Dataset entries
=== Section Start ===
/-- CLEAR(ALL), taken in RUN, clears every live slot and their owed HALTs; an ARMED slot's timer stops, and its
announcing head is back in WAITING with its READY withdrawn, but otherwise the timer, the queue and the transmit queue
stand (R99); the Guard drops PEER_ALL_HALT and with an empty set returns to NORMAL with DEN high, or else takes the
lowest-coded cause that remains for a first cause that has left; and the head is evaluated once after that (R101, R163). -/
def Obligations.ClearAllTakenClearsEverySlot : Prop :=
  (∀ (set : BitVec 16) (c : Cause), lowestCause set = some c ↔
    hasCause set c = true ∧ ∀ d : Cause, hasCause set d = true → c.byte.toNat ≤ d.byte.toNat)
  ∧ ∀ (source : StationId) (n : Byte) (s : State),
    s.takesCommand (.clearAllTaken source n) = true → s.ss.node = .run →
    ∃ u : State, exec (.clearAllTaken source n) s = .next (evaluate u)
      ∧ u.outside = (taken s).outside ∧ u.pb = (taken s).pb ∧ u.pg = (taken s).pg ∧ u.nb = (taken s).nb
      ∧ (∀ k g, s.group? k = some g →
          u.group? k = some { g with state := .opened, ready := 0, sequence := n } ∧ u.tif.owed[k] = none)
      ∧ (∀ k, s.group? k = none → u.ru.slots[k] = s.ru.slots[k] ∧ u.tif.owed[k] = (taken s).tif.owed[k])
      ∧ u.ru.timer = (if (List.finRange 8).any fun k => (s.group? k).any fun g => g.state == .armed then none
          else s.ru.timer)
      ∧ u.otherFrames = (taken s).otherFrames
      ∧ (∀ h rest k, s.queue = h :: rest → h.state.isAnnounce = true → h.slot = some k → s.group? k ≠ none →
          u.queue = { h with state := .waiting } :: rest ∧ u.readyWithdrawn)
      ∧ (s.queue.head?.any (fun h => h.state.isAnnounce) = false →
          u.queue = s.queue ∧ u.tif.queue = (taken s).tif.queue)
      ∧ (hasCause s.gd.causes .peerAllHalt = false → u.gd = s.gd)
      ∧ (s.gd.causes = Cause.peerAllHalt.bit →
          u.gd = { state := .normal, first := none, causes := 0, originator := none, stopMode := none, den := .high })
      ∧ (hasCause s.gd.causes .peerAllHalt = true → s.gd.causes ≠ Cause.peerAllHalt.bit →
          u.gd = { s.gd with
            causes := s.gd.causes &&& ~~~Cause.peerAllHalt.bit
            originator := none
            first := if s.gd.first = some .peerAllHalt then lowestCause (s.gd.causes &&& ~~~Cause.peerAllHalt.bit)
              else s.gd.first })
=== Section End ===
TASK GOAL = The count alone is wanted: how many lines above hold the string "none"?

RESPONSE = 6